Monday, November 5, 2012

The Damaged Child


Parental Alienation was a term coined by the late Richard Gardner.  By claiming the custodial parent was poisoning the minds of the child(ren) against the other parent, the ridiculous Guardian ad Litem (GAL) was implemented in probate court.  The GAL system is far from flawless; it merely gives an obviously power-hungry individual the right to unilaterally determine parenting responsibilities, thus handing over the reins to the parent they deemed “fit”.  Unfortunately, GALs were uneducated about the effects of domestic abuse, and had no knowledge of personality disorders.  Therefore, it was easy for a narcissistic sociopath to charm a GAL in order to get awarded custody.  And with that custody, the parent was able to continue his abuse by alienating the children from the non-custodial parent.  Richard Gardner was a mentally unstable man who eventually committed suicide.  Those who understand the damage he created balk from using the term, Parental Alienation.  Some anti-Gardner groups are using the phrase, Hostile Aggressive Parenting (HOP), and defining it as “one parent mentally abuses the children causing them to reject the other parent”. 

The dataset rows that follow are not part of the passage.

/-- PROG_N has been low for 1 µs (R72): a pin reset, except in Lockdown. -/
def execProgNLow (s : State) : Host.Outcome State Fault Refusal :=
  let s := s.pAll R.SYS_BOOT_STATUS.PROG_N_PIN 0
  .next (if s.boot.lockdown then s else raiseReset s .reconfig 6 s.head 0)

/-- PROG_N rises: start-up resumes at HOUSEKEEP (R72). -/
def execProgNRise (s : State) : Host.Outcome State Fault Refusal :=
  let s := s.pAll R.SYS_BOOT_STATUS.PROG_N_PIN 1
  .next (if s.boot.inReset = some .reconfig then { s with boot := { s.boot with inReset := none } } else s)

/-! ## Arriving in RUN (R445) -/

/-- A die is in RUN after a ladder exit; a cause of BLOCKS scope that waited for it takes effect (R63), then a latched request. -/
def arrive (s : State) (d : Nat) : State :=
  let l := s.ladOf d
  let s := ((s.p d R.PWR_STATUS.STATE Ladder.run).p d R.PWR_STATUS.PHASE LPhase.steady).p d R.PWR_EVT.WAKE 1
  let s := s.setLad d { l with goal := Ladder.run, drained := false, trip := false, timer := false }
  ladSettle (if l.later = 0 then s else holdMask s d l.later) d

/-- The dies that leave FULL_STOP arrive (R445). -/
def arriveFullStop (s : State) : State :=
  (s.dies.filter (fun d => ladState s d == Ladder.fullStop && ladPhase s d == LPhase.exiting)).foldl arrive s

/-! ## The slots (R70, R98 to R100) -/

/-- MODE selects flash (R71). -/
def flashMode (s : State) : Bool := decide (s.g s.head R.SYS_BOOT_STATUS.MODE < 2)

/-- No slot could be loaded (R100): the device stays in NO_IMAGE, INIT_N low. -/
def noImage (s : State) : State :=
  let s := ((s.setParse .reset).setPhase Phase.noImage).pAll R.SYS_BOOT_STATUS.INIT_N_PIN 0
  arriveFullStop (s.pAll R.CFG_LOAD_STATUS.BUSY 0)

/-- The Parser begins to read an image at start-up. -/
def beginImage (s : State) (src : ImgSrc) (code : Nat) : State :=
  let s := (s.setParse { ParseSt.reset with kind := .full, src := src }).setPhase Phase.load
  let s := s.onDies (fun s d =>
    (((s.p d R.CFG_LOAD_STATUS.BUSY 1).p d R.CFG_LOAD_STATUS.SOURCE code).p d R.CFG_LOAD_STATUS.ERROR 0).p d
      (word R.CFG_LOAD_ERR_INFO.SEG.off) 0)
  { s with boot := { s.boot with failed := false } }.pAll R.SYS_BOOT_STATUS.INIT_N_PIN 1

/-- The next slot of the plan, or NO_IMAGE when none is left (R100). -/
def nextSlot (s : State) : State :=
  match s.cfg.flash.plan with
  | some (n :: l) => beginImage (s.setFlash { s.cfg.flash with plan := some l }) (.slot n) (n + 1)
  | some [] => noImage s
  | none => s

/-- CFG_BOOT_LOG takes the result of a slot. -/
def bootLog (s : State) (n err : Nat) : State :=
  s.p s.head (if n = 0 then R.CFG_BOOT_LOG.A_ERR else if n = 1 then R.CFG_BOOT_LOG.B_ERR else R.CFG_BOOT_LOG.G_ERR) err

/-- The error of a load is recorded on every die, with its frame on the die where it arose (R98). -/
def noteLoad (s : State) (err seg : Nat) (at_ : Option (Nat × Nat)) : State :=
  s.onDies (fun s d =>
    let s := ((s.p d R.CFG_LOAD_STATUS.ERROR err).p d R.CFG_LOAD_STATUS.BUSY 0).p d R.CFG_LOAD_ERR_INFO.SEG seg
    s.p d R.CFG_LOAD_ERR_INFO.FRAME (match at_ with
      | some (x, fa) => if x = d then fa else 0
      | none => 0))

/-- A start-up load fails (R98): the error is recorded, the load is undone, and start-up goes through HOUSEKEEP to the next slot. -/
def loadFail (s : State) (src : ImgSrc) (err seg : Nat) (at_ : Option (Nat × Nat)) : State :=
  let s := (noteLoad s err seg at_).pAll R.CFG_LOAD_STATUS.LOADED 0
  let s := if err = Lerr.wakeOrder then s.pAll R.CFG_WAKE_STATUS.ERROR 1 else s
  internalReset (match src with
    | .slot n => bootLog s n err
    | _ => s)

/-! ## Warm loads up to the first read (R108, R109) -/

/-- The channels that the maps of a device use. -/
def mapChannels (s : State) : List Nat :=
  s.channels.filter (fun ch => s.dies.any (fun d => (List.range 8).any (fun k =>
    s.on d (R.DDR_MAP_CTL.EN k) && s.bit d (R.DDR_MAP_CTL.CHMASK k) ch)))

/-- A die's warm access state returns to its registers. -/
def restoreAccess (s : State) (d : Nat) : State :=
  let s := (s.warmOf d).access.foldl (fun s x => s.p d ⟨x.1, 0, if x.1 < 0x480000 then 32 else 64⟩ x.2) s
  s.p d R.DDR_MAP_SUM.CRC (mapSum s d)

/-- A channel leaves self-refresh with the short retraining, from the copied training results. -/
def resumeChannel (s : State) (ch : Nat) : State :=
  s.p (chDie ch) (R.DDR_STATUS.STATE (chCtl ch))
    (if s.trainCopy ch ∧ s.on (chDie ch) (R.DDR_CFG.EN (chCtl ch)) then DdrState.training else DdrState.failed)

/-- A warm load starts: access state and channels return. The Parsers read once every channel has resumed. -/
def warmStart (s : State) : State :=
  let s := s.onDies (fun s d =>
    ((s.p d R.CFG_LOAD_STATUS.BUSY 1).p d R.CFG_LOAD_STATUS.SOURCE 5).p d R.CFG_LOAD_STATUS.ERROR 0)
  let s := s.onDies restoreAccess
  s.each (mapChannels s) resumeChannel

/-! ## The phases (R66 to R71) -/

/-- LOAD begins (R70, R71, R99, R108). -/
def enterLoad (s : State) : State :=
  let s := s.setPhase Phase.load
  if s.boot.warm then warmStart s
  else if flashMode s && s.cfg.flash.plan == some [] then noImage s
  else s

/-- INIT_N is released: INIT_WAIT, which a pass with a sampled mode does not wait in (R70, R99, R445). After a load has failed INIT_N stays
low until the Parser begins to read again. -/
def releaseInit (s : State) : State :=
  if s.boot.modeHeld then enterLoad (if s.boot.failed then s else s.pAll R.SYS_BOOT_STATUS.INIT_N_PIN 1)
  else s.setPhase Phase.initWait

/-- Configuration memory is clear (R66), which needs every root (R67). -/
def execConfigClearDone (s : State) : Host.Outcome State Fault Refusal :=
  .next (if s.phase = Phase.housekeep ∧ s.boot.inReset = none ∧ s.present s.head ∧ s.dies.all (rootRuns s) then
    { s with boot := { s.boot with cleared := true }, sec := { s.sec with respond := false } }
  else s)

/-- T_HOLD of the temperature grade, in 0.1 °C (R69). -/
def tHold (s : State) : Int := if s.dev.grade = .i then -400 else 0

/-- The thermal plant stands at its reset values: its settings, its loop and its fans (R69, R450). -/
def plantReset (s : State) : State :=
  let h := s.head
  let s := resetRange { s with thm := .reset } h R.THM_LOOP_CFG.KP.off (R.THM_HEAT_CFG.HEAT_ON.off + 4)
  let s := (showGrade s h).p h R.THM_STATUS.HEATER 0
  (s.p h (word (R.THM_FAN_STATUS.STATE 0).off) 0).p h (word (R.THM_FAN_STATUS.STATE 1).off) 0

/-- HEATER_HOLD begins: HEATER_EN is high and the fans stand still (R69). -/
def heaterHold (s : State) : State :=
  let s := (s.setPhase Phase.heaterHold).pAll R.SYS_BOOT_STATUS.HEATER_ACTIVE 1
  (plantReset s).p s.head R.THM_STATUS.HEATER 1

/-- HOUSEKEEP ends; `temp` is the head die's temperature in 0.1 °C (R69). -/
def execHousekeepEnd (temp : Int) (s : State) : Host.Outcome State Fault Refusal :=
  .next (if s.phase = Phase.housekeep ∧ s.boot.cleared ∧ s.boot.inReset = none ∧ s.dies.all (rootRuns s) then
    if s.boot.judgeHeat ∧ temp < tHold s then heaterHold s else releaseInit s
  else s)

/-- The head die has been at T_HOLD or above for 1 s: HEATER_EN passes to the thermal plant (R69, R450). -/
def execHeaterHoldEnd (temp : Int) (s : State) : Host.Outcome State Fault Refusal :=
  .next (if s.phase = Phase.heaterHold ∧ s.boot.inReset = none ∧ tHold s ≤ temp then
    releaseInit (plantReset (s.pAll R.SYS_BOOT_STATUS.HEATER_ACTIVE 0))
  else s)

/-- INIT_N reads high: MODE is sampled and LOAD begins (R70, R71). -/
def execInitNHigh (mode : Fin 8) (s : State) : Host.Outcome State Fault Refusal :=
  .next (if s.phase = Phase.initWait ∧ s.boot.inReset = none then
    let s := ((s.pAll R.SYS_BOOT_STATUS.INIT_N_PIN 1).pAll R.SYS_BOOT_STATUS.MODE mode).pAll R.SYS_BOOT_STATUS.MODE_BAD
      (if 3 ≤ mode.val then 1 else 0)
    enterLoad s
  else s)

/-! ## Flash set-up (R80, R81) -/

/-- The devices may be used in a mode (R81). -/
def flashOk (dual : Bool) (a b : Sfdp) : Bool :=
  let m := if dual then 2 else 1
  a.ok && (!dual || a == b) && decide (8192 ≤ a.sector * m ∧ a.sector * m ≤ 524288 ∧ 256 ≤ a.page * m ∧ a.page * m ≤ 1024)
    && a.size != 0

/-- The devices are set up, and the clock moves to the one that the boot record names (R80, R84). -/
def flashTake (s : State) (a b : Sfdp) : State :=
  let s := s.setFlash { s.cfg.flash with dev0 := a, dev1 := b, ready := true }
  let h := s.head
  let s := (s.p h R.NVC_CFG.DUAL (if s.flashDual then 1 else 0)).p h R.NVC_INFO.SECTOR_LOG2 s.flashSector.log2
  (s.p h R.NVC_INFO.PAGE_LOG2 s.flashPage.log2).p h R.NVC_INFO.SIZE_LOG2 s.flashSize.log2

/-- NVC_CFG.FREQ shows the clock: that of the boot record in force, or the 100 MHz of the set-up. -/
def flashClock (s : State) : State :=
  s.p s.head R.NVC_CFG.FREQ (match s.cfg.flash.br with
    | some b => b.freq
    | none => 25)

/-- The boot record in force is read, without a plan: a warm load tries no slot. -/
def readRecord (s : State) : State :=
  match s.bootRecord with
  | none => s
  | some (b, copy) => ((s.setFlash { s.cfg.flash with br := some b }).p s.head R.CFG_BOOT_STATUS.BR_COPY copy).p s.head
      R.CFG_BOOT_SEQ.SEQ b.seq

One GAL in Massachusetts has earned a reputation of “liking men”.  Her meeting with the husband, a true narcissistic sociopath and abuser had her heart all a-flutter, charming her to the point of writing a blatantly slanted and contradictory report; actually kind of embarrassing for a woman with her credentials.  But, she was so enamored, she ignored the job she was hired to do, instead complying with the husband's wishes.  She gave him the opportunity to use the power she held in court to “punish” his ex for divorcing him by using the children as innocent pawns, as a Hostile Aggressive parent.  Synonyms for HOP are unsympathetic and insistently destructive…and this is frightening.  As a narcissistic sociopath, this man had no empathy, and his vengeance was unrelentingly vicious.  His need for retaliation reeked from his pores, and his entire being was consumed with spreading the word about his purportedly horrible ex-wife for years, including his children, as well as their young friends.  This fixation never waivered and profoundly damaged the children who were constantly taunted by their peers about their mother. 

This is particularly heartbreaking on several accounts.  During their marriage, the father had demanded his former wife abort all three children.  He had never been home to help care or nurture them as he considered it “work”.  He admitted being physically abusive to his young sons, and had a history of criminal behavior.  The wife had a loving relationship with the children and was an avid participant in their lives.  But one by one, the hostile aggressive parent destroyed the relationships by handing the children monetary gifts with one hand and feeding them lies about their mother with the other hand. 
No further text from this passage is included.